» **Stored items**:
________________

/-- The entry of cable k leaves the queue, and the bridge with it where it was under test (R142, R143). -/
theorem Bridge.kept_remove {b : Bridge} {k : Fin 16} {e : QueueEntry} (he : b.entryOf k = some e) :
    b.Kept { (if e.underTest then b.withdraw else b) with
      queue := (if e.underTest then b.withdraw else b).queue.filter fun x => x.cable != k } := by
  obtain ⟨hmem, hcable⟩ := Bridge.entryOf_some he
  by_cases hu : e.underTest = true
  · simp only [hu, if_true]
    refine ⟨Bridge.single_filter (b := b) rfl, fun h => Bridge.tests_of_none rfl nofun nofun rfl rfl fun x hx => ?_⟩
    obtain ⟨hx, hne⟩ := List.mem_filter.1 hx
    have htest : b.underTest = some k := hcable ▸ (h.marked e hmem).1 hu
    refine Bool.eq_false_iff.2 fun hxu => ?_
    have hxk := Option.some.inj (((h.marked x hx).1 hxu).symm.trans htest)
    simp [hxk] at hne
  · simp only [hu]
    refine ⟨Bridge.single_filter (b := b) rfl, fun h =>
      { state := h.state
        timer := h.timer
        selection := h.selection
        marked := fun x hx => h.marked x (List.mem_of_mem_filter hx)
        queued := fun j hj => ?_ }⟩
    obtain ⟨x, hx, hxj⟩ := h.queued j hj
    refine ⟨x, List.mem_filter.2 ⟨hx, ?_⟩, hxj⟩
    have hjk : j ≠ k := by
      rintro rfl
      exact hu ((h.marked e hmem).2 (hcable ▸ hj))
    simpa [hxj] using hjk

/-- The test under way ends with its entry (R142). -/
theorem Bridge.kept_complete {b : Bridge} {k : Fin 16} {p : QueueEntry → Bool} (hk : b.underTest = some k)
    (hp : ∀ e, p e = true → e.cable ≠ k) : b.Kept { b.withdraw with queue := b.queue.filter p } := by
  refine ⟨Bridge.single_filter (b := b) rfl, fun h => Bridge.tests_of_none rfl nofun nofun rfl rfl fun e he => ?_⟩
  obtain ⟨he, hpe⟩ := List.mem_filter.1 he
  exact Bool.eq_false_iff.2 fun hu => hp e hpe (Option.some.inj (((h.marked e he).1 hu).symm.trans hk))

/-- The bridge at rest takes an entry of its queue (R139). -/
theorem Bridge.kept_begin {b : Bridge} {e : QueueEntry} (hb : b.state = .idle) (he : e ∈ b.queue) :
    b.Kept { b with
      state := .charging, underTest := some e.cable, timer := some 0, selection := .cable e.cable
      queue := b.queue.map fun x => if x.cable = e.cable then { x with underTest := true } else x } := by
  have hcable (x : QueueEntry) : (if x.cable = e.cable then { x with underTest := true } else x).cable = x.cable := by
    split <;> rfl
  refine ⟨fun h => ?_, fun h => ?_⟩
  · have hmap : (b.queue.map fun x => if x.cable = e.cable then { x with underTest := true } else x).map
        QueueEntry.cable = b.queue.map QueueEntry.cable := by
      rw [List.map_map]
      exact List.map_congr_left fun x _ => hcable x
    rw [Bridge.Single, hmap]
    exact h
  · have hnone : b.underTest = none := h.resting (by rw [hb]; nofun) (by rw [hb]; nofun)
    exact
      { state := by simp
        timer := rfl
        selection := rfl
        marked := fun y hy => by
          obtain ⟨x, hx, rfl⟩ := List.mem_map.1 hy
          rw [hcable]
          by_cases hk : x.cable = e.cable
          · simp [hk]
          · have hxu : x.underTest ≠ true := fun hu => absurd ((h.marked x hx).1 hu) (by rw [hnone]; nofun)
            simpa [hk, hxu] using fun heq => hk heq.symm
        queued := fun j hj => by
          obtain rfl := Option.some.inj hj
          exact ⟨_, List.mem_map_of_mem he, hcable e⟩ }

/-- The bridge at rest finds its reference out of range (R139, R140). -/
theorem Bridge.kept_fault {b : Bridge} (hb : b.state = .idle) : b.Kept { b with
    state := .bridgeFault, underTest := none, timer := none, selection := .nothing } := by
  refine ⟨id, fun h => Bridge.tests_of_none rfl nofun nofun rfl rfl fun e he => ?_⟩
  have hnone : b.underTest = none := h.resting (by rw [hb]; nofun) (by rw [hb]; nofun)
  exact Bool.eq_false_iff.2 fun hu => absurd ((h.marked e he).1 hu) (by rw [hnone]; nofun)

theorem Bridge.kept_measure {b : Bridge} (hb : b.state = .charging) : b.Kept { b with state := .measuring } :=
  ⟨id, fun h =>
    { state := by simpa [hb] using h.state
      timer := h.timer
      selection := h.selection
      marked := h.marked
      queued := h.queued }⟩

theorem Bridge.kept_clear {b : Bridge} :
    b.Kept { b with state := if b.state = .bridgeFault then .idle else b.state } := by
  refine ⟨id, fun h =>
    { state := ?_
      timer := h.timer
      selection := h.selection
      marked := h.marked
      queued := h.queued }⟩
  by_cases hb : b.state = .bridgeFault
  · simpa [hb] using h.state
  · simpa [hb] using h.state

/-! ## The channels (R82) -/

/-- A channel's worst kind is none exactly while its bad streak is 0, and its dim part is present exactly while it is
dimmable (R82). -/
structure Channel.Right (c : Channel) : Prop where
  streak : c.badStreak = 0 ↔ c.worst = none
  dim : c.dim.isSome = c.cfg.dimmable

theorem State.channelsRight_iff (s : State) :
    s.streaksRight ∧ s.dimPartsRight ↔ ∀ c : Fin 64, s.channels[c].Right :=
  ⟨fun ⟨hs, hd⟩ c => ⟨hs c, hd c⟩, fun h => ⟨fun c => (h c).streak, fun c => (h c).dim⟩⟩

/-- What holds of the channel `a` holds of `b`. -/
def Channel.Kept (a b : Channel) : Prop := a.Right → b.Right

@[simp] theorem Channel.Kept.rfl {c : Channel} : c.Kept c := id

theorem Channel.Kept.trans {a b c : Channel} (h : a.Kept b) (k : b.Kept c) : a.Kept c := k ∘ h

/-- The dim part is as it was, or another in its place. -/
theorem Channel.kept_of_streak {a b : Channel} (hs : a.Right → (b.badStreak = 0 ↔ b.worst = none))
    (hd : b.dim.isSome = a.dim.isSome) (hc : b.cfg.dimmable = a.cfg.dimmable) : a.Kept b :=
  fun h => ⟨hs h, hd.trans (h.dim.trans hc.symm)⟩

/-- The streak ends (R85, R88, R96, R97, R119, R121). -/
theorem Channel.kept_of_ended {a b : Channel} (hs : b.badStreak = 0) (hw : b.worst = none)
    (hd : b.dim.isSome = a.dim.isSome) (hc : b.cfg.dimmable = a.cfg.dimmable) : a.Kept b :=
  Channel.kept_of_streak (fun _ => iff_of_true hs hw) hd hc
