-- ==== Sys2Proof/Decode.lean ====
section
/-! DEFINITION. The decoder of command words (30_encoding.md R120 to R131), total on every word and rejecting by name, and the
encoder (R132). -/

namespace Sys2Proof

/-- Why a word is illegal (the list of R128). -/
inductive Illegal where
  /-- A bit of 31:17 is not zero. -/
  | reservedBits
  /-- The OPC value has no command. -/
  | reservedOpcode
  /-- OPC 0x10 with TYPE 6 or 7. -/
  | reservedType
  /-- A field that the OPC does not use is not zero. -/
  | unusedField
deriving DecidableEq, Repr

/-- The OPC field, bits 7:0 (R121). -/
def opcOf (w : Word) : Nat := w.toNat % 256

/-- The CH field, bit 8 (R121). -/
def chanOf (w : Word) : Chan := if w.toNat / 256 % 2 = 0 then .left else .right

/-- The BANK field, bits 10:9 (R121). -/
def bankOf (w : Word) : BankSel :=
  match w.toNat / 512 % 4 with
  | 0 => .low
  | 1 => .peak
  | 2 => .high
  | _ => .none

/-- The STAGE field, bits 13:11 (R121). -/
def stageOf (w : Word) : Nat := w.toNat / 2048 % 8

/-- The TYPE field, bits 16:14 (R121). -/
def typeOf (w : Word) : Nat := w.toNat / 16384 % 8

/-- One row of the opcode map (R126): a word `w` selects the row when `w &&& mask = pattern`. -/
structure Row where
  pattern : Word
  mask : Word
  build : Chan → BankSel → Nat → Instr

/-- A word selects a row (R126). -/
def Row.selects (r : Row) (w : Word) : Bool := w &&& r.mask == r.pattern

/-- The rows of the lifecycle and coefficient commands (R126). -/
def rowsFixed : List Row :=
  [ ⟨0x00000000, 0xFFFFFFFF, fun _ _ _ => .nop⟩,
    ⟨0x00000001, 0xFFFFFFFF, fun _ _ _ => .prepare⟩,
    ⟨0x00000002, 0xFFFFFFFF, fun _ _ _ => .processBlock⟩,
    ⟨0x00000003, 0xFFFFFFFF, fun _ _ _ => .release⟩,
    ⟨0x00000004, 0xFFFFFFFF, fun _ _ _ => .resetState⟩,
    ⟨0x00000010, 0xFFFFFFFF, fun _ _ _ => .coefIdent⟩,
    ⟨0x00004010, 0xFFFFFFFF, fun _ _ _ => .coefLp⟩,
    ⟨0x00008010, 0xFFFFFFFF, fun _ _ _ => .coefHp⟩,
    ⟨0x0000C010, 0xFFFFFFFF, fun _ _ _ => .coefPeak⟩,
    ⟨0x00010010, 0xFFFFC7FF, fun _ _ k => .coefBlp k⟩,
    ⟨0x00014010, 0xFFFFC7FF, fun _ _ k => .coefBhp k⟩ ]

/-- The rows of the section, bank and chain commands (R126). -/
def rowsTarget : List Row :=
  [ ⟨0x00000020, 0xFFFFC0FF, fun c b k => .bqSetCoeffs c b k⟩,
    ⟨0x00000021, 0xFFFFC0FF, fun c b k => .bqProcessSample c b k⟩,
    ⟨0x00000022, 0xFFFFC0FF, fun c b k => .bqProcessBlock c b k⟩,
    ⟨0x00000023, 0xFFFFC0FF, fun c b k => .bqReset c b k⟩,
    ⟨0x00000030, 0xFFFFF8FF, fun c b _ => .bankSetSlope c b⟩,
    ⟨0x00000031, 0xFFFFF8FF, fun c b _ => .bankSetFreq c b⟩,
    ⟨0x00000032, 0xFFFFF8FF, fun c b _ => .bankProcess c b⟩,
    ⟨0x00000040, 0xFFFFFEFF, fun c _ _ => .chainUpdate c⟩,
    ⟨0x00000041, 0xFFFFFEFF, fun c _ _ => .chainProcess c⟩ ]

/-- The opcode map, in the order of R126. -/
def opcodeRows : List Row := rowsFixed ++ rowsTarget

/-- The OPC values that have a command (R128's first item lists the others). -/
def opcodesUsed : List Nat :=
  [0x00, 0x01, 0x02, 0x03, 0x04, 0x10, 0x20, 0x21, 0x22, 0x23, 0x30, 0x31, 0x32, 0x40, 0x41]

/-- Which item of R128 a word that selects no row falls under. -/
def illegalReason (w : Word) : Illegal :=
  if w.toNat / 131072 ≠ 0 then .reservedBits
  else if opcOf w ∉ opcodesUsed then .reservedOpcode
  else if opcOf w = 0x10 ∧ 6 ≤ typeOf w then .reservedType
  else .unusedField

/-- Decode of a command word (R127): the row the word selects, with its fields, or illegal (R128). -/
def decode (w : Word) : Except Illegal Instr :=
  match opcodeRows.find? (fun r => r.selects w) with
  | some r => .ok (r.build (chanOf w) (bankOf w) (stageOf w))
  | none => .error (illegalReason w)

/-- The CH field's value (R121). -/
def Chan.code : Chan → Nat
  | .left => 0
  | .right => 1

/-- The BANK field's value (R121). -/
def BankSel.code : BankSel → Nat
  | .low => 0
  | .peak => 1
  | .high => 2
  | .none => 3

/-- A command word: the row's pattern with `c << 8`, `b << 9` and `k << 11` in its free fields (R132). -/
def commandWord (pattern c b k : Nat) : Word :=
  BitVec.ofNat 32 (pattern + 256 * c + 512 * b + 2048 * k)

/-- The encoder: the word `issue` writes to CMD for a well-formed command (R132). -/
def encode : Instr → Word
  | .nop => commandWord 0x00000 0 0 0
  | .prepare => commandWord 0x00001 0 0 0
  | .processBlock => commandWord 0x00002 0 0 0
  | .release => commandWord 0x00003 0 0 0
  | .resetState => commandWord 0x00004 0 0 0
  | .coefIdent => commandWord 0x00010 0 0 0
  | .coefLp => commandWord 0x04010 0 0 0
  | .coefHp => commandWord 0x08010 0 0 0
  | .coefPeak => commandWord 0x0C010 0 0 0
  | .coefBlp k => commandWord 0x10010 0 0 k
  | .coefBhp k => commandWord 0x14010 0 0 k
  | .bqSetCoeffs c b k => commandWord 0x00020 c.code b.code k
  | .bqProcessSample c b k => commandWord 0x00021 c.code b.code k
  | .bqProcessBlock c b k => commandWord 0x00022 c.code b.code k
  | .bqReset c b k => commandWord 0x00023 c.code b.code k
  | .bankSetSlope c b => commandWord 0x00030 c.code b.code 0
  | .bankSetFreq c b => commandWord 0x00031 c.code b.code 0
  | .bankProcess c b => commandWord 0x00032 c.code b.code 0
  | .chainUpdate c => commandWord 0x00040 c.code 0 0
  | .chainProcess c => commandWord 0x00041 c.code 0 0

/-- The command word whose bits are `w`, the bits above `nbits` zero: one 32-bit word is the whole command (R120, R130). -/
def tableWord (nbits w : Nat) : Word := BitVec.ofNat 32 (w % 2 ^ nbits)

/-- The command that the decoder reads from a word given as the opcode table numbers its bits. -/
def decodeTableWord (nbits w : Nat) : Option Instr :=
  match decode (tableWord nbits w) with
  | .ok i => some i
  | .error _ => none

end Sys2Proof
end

________________

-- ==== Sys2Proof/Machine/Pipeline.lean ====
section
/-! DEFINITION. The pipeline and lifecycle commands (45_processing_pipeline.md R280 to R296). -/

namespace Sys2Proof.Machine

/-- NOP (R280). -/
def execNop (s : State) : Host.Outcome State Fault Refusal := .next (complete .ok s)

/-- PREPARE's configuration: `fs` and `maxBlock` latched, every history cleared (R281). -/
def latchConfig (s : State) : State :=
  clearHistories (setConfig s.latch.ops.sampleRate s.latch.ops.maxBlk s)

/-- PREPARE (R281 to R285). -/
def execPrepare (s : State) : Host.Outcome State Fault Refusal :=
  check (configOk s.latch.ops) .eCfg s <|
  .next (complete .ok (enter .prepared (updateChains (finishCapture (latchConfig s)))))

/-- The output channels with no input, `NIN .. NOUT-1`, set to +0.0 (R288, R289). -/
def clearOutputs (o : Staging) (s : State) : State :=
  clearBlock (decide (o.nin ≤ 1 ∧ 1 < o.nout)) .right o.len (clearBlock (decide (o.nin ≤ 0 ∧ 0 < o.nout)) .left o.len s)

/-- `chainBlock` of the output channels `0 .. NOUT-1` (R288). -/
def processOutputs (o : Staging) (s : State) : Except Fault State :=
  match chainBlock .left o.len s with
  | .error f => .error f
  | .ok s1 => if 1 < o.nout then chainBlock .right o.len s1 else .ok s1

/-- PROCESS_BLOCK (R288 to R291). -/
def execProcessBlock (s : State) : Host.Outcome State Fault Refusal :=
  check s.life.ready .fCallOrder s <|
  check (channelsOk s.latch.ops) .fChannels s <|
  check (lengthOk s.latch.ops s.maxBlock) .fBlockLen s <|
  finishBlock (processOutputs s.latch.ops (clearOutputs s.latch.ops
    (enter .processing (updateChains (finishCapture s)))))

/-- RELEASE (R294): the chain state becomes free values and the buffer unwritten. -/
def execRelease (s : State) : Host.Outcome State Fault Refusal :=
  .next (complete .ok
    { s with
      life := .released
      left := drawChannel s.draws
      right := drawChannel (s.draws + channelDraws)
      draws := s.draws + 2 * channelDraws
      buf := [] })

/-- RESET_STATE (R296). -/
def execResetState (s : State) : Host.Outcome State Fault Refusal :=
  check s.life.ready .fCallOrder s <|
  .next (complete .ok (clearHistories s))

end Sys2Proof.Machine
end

________________

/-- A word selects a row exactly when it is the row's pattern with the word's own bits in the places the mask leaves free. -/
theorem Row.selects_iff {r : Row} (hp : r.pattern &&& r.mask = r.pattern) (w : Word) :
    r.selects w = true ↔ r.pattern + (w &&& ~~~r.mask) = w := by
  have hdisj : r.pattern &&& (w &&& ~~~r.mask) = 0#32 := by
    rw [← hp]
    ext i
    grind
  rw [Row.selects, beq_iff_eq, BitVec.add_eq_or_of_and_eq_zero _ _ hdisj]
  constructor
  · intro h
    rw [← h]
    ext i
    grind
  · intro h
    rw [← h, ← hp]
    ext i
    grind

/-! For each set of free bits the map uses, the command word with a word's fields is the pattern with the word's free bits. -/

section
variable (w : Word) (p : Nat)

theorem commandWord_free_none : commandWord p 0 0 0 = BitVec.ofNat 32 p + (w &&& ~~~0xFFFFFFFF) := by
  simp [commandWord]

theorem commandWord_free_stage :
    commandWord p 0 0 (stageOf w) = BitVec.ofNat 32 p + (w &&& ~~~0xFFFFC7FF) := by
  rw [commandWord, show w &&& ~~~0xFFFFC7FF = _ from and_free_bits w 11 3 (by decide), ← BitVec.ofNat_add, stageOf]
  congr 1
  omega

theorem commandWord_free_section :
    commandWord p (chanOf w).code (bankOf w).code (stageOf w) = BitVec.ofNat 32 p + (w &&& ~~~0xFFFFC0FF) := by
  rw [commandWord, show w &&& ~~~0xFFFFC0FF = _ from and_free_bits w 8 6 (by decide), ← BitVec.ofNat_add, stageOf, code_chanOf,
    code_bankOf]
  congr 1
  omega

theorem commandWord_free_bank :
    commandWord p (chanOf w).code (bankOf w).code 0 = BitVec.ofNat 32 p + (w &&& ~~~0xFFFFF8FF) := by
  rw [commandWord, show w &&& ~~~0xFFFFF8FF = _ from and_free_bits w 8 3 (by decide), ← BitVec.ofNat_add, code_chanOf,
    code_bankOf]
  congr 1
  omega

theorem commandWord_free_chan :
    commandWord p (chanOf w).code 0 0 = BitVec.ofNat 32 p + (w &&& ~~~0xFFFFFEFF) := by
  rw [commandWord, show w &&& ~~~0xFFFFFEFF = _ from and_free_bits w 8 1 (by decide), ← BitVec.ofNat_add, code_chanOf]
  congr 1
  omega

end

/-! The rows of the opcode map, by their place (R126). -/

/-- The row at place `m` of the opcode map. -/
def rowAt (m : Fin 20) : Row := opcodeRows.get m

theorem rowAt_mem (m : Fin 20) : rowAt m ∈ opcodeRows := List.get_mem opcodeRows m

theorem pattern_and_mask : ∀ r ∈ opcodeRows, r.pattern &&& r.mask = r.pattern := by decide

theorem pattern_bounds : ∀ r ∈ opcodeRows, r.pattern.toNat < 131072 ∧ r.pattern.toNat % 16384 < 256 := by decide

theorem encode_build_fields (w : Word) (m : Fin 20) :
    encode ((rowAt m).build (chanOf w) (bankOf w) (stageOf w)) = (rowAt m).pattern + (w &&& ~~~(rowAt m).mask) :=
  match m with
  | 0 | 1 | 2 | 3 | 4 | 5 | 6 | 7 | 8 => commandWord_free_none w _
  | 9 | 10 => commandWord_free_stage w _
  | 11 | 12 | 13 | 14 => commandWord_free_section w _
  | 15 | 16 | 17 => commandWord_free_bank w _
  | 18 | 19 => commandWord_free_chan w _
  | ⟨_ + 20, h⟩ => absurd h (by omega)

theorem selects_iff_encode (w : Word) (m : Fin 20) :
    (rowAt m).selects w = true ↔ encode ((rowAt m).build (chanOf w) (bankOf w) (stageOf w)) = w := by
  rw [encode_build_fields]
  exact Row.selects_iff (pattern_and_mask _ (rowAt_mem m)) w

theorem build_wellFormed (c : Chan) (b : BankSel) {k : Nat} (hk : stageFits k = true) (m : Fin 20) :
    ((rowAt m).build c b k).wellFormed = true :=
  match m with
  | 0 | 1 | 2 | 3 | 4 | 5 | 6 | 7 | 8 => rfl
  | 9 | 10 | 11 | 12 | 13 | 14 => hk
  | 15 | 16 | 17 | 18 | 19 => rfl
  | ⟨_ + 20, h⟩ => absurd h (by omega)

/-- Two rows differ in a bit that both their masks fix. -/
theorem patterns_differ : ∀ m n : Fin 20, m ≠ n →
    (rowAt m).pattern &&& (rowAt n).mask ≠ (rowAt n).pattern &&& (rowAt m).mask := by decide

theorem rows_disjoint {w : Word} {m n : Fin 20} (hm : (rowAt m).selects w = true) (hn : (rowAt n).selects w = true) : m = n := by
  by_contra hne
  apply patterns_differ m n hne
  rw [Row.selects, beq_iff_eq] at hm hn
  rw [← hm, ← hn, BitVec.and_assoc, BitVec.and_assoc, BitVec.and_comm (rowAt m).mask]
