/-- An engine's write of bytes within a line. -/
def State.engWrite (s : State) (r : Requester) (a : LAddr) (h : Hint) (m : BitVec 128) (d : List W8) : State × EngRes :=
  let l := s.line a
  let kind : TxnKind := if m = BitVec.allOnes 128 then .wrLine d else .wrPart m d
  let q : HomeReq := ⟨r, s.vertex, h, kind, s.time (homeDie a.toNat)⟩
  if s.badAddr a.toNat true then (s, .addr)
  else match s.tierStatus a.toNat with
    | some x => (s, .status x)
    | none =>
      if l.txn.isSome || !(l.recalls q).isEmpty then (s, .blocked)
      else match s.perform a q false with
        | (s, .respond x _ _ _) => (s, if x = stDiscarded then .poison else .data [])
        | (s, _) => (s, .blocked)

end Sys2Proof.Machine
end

________________

» **What is being asked**:
All that is needed is the exact run of lines above from the line containing "def latchConfig (s" through the line containing "(finishCapture (latchConfig s)))))", both of them included.

» **Reply**:
def latchConfig (s : State) : State :=
  clearHistories (setConfig s.latch.ops.sampleRate s.latch.ops.maxBlk s)

/-- PREPARE (R281 to R285). -/
def execPrepare (s : State) : Host.Outcome State Fault Refusal :=
  check (configOk s.latch.ops) .eCfg s <|
  .next (complete .ok (enter .prepared (updateChains (finishCapture (latchConfig s)))))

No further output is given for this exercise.